I'm afraid upgrading to 1.51.1 wasn't the solution after all :( I've upgraded to HA dev and confirmed grpc 1.51.1 is installed, but load isn't dropping just yet (it's been a couple of hours after I've upgraded). I have also disabled and re-enabled the project on the Device Access Console at Google, hoping to clear any backlog or cache there (if that's even a thing).

top - 14:12:28 up 2 days, 23:16,  2 users,  load average: 1.70, 1.24, 1.09
Tasks: 198 total,   1 running, 197 sleeping,   0 stopped,   0 zombie
%Cpu(s): 12.2 us, 11.8 sy,  0.0 ni, 75.6 id,  0.4 wa,  0.0 hi,  0.0 si,  0.0 st
MiB Mem :   3844.3 total,    835.1 free,   1202.9 used,   1806.3 buff/cache
MiB Swap:    100.0 total,     98.7 free,      1.3 used.   2269.9 avail Mem

  PID USER      PR  NI    VIRT    RES    SHR S  %CPU  %MEM     TIME+ COMMAND
23750 root      20   0  491588 236772  48348 S  77.7   6.0 192:12.00 python3 -m homeassistant --config /config

Also this shows up in my log (has been there for quite some time, I think it's related to our issue):

2022-12-08 14:10:20.755 INFO (MainThread) [google_nest_sdm.event_media] Checking cache size 1010
2022-12-08 14:10:28.124 INFO (MainThread) [google_nest_sdm.event_media] Checking cache size 1010
2022-12-08 14:11:10.428 INFO (MainThread) [google_nest_sdm.event_media] Checking cache size 1011

allenporter commented 1 year ago

Thanks I'll remove the logging, that's a mistake.

Sorry, why do you think this log is related?

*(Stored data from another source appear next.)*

-- ==== Sys2Proof/Machine/Engine.lean ====
section
/-! DEFINITION. The grant engine's shared operations: port targets, binding lists, allocation, alignment groups, retirement and the taking of lock events and switch reports (chapters 1, 5 and 6). -/

namespace Sys2Proof.Machine

/-! ### Records -/

/-- The handle of the grant on a port. -/
def Grant.handle (g : Grant) (p : PortIx) : Handle := { port := p, gen := g.gen }

/-- The grant record of a port replaced. -/
def State.setGrant (s : State) (p : PortIx) (g : Option Grant) : State :=
  { s with engine := { s.engine with grants := wr s.engine.grants p g } }

/-- The grant record of a port changed, when the port holds one. -/
def State.updGrant (s : State) (p : PortIx) (f : Grant → Grant) : State := s.setGrant p ((s.grantAt p).map f)

/-- The binding list of loop k, oldest first (01 R5). -/
def State.list (s : State) (k : LoopIx) : List Binding := rd s.engine.lists k

/-- The binding list of loop k replaced. -/
def State.setList (s : State) (k : LoopIx) (l : List Binding) : State :=
  { s with engine := { s.engine with lists := wr s.engine.lists k l } }

/-- A group record replaced. -/
def State.setGroup (s : State) (gi : GroupIx) (g : Option Group) : State :=
  { s with engine := { s.engine with groups := wr s.engine.groups gi g } }

/-- The group a grant belongs to, with its record. -/
def State.groupOf (s : State) (g : Grant) : Option (GroupIx × Group) :=
  g.group.bind (fun gi => (rd s.engine.groups gi).map (fun gr => (gi, gr)))

/-- RETUNED raised for a grant, which clears its completion mark (06 R107). -/
def State.raiseRetuned (s : State) (p : PortIx) : State := (s.updGrant p (fun g => { g with mark := false })).raise p .retuned

/-! ### Port targets (01 R7, 06 R108) -/

/-- The pending source of a grant (01 R7). -/
def Grant.pendingSource (g : Grant) : Source :=
  match g.policy, g.fd with
  | .fallback, some fd => .fallback fd
  | .fallback, none => .none
  | .stop, _ => .none
  | .keep, _ => .none

/-- LOOP(k, d) of the grant's CURRENT binding, aligned when the grant is grouped (01 R7). -/
def Grant.loopSource (g : Grant) : Source :=
  match g.binding with
  | some b => .loop b.loop b.d g.group
  | none => g.pendingSource

/-- The port target by grant state (Table 1-7). -/
def State.tableTarget (s : State) (g : Grant) : Source :=
  match g.state, g.binding with
  | .pending, some b => if (s.loop b.loop).usable then g.loopSource else g.pendingSource
  | .active, _ => g.loopSource
  | .degraded, _ => if g.policy = .keep then g.loopSource else g.pendingSource
  | .pending, none => g.pendingSource
  | .stranded, _ => g.pendingSource

/-- The port target of a grant, a retune in flight included (06 R108). -/
def State.portTarget (s : State) (g : Grant) : Source :=
  match g.retune with
  | some (.sameLoop d _ _) =>
    match g.binding with
    | some b => .loop b.loop d g.group
    | none => s.tableTarget g
  | some (.newLoop t _ _ .inFlight) => .loop t.loop t.d none
  | some (.newLoop _ _ _ .awaitingLock) => s.tableTarget g
  | none => s.tableTarget g

/-- A switch of a grant's port requested by the grant's state (01 R7). -/
def State.requestByState (s : State) (p : PortIx) : State :=
  match s.grantAt p with
  | some g => s.requestSwitch p (s.portTarget g)
  | none => s

/-- The target lock gained names for a grant (05 R92): LOOP(k, d) of its CURRENT binding, unless a cut-over is in flight (06 R108). -/
def Grant.gainedTarget (g : Grant) : Source :=
  match g.retune with
  | some (.newLoop t _ _ .inFlight) => .loop t.loop t.d none
  | some (.newLoop _ _ _ .awaitingLock) => g.loopSource
  | some (.sameLoop _ _ _) => g.loopSource
  | none => g.loopSource

/-! ### Binding lists (01 R5, R6) -/

/-- A binding appended at the tail of loop k's list; an IDLE loop is started on the entry in the same action (01 R6). -/
def State.appendBinding (s : State) (k : LoopIx) (entry : EntryIx) (b : Binding) : State :=
  (s.setList k (s.list k ++ [b])).startLoop k entry

/-- The binding of a grant removed from loop k's list; the others keep their order (01 R5). -/
def State.removeBinding (s : State) (k : LoopIx) (h : Handle) : State :=
  s.setList k ((s.list k).filter (fun b => b.handle != h))

/-- The binding of a grant removed from loop k's list, and the loop stopped when the list becomes empty by it (01 R6, R21). -/
def State.unbind (s : State) (k : LoopIx) (h : Handle) : State :=
  if (s.list k).any (fun b => b.handle == h) ∧ ((s.removeBinding k h).list k).isEmpty then (s.removeBinding k h).stopLoop k
  else s.removeBinding k h

/-- A RETUNE_TARGET binding becomes CURRENT in place (01 R5). -/
def State.targetBecomesCurrent (s : State) (k : LoopIx) (h : Handle) : State :=
  s.setList k ((s.list k).map (fun b => if b.handle = h then { b with role := .current } else b))

/-- The port divider of a grant's binding on loop k changed in place (01 R5). -/
def State.setBindingDivider (s : State) (k : LoopIx) (h : Handle) (d : Nat) : State :=
  s.setList k ((s.list k).map (fun b => if b.handle = h then { b with d := d } else b))

/-- A grant bound to a loop, an entry and a divider: its binding field, a CURRENT binding at the tail of the loop's list, and a start (01 R11, R6). -/
def State.bindCurrent (s : State) (p : PortIx) (b : GrantBinding) : State :=
  match s.grantAt p with
  | some g =>
    (s.updGrant p (fun g => { g with binding := some b })).appendBinding b.loop b.entry
      { handle := g.handle p, d := b.d, role := .current }
  | none => s

/-! ### Allocation (01 R9, R10) -/

/-- Whether a loop may be shared in step 1 of the allocation (01 R9). -/
def LoopRec.sharedLocked (l : LoopRec) : Bool := l.state == .locked

/-- Whether a loop may be shared in step 2: ACQUIRING, TRACKING or WAITING (01 R9). -/
def LoopRec.sharedUnlocked (l : LoopRec) : Bool := l.state == .acquiring || l.state == .tracking || l.state == .waiting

I already diagnosed the root cause as being grpc overhead and this isn't it. It may just be a different grpc issue.

dynasticorpheus commented 1 year ago

I upgraded my 2022.12.3 instance to 1.51 musl wheels and sadly see a substantial increase in short and longer term load. Logs do not show anything strange and all seems to work fine. Any logging I can provide to help out?

allenporter commented 1 year ago

Hi, you need to use a profiler. See updates from me on this bug or otber related bugs where I've posted profiler results as examples.

DrMikeyS commented 1 year ago

Seeing the same issue. Bit of a noob question - how do i apply the fix?

allenporter commented 1 year ago

@DrMikeyS @dynasticorpheus the new version of grpc has not yet been integrated into home assistant production build.

DrMikeyS commented 1 year ago

Ah - understood. What are the typical time frames for such a bugfix being pushed into prod?

On Wed, 21 Dec 2022 at 18:08, Allen Porter @.***> wrote:

@DrMikeyS https://github.com/DrMikeyS @dynasticorpheus https://github.com/dynasticorpheus the new version of grpc has not yet been integrated into home assistant production build.

— Reply to this email directly, view it on GitHub https://github.com/home-assistant/core/issues/66983#issuecomment-1361788560, or unsubscribe https://github.com/notifications/unsubscribe-auth/AB26HX62X2TFBPN75SULD4DWONBRFANCNFSM5O6POPZQ . You are receiving this because you were mentioned.Message ID: @.***>

dynasticorpheus commented 1 year ago

@allenporter I upgraded grpc manually using pre-build wheels on my prod instance as per my previous comment. Unsure if this is a proper test of course.

allenporter commented 1 year ago

Ah - understood. What are the typical time frames for such a bugfix being pushed into prod?

Home assistant releases happen monthly. (I don't believe this was tagged for a patch release)

DrMikeyS commented 1 year ago

Ah - understood. What are the typical time frames for such a bugfix being pushed into prod?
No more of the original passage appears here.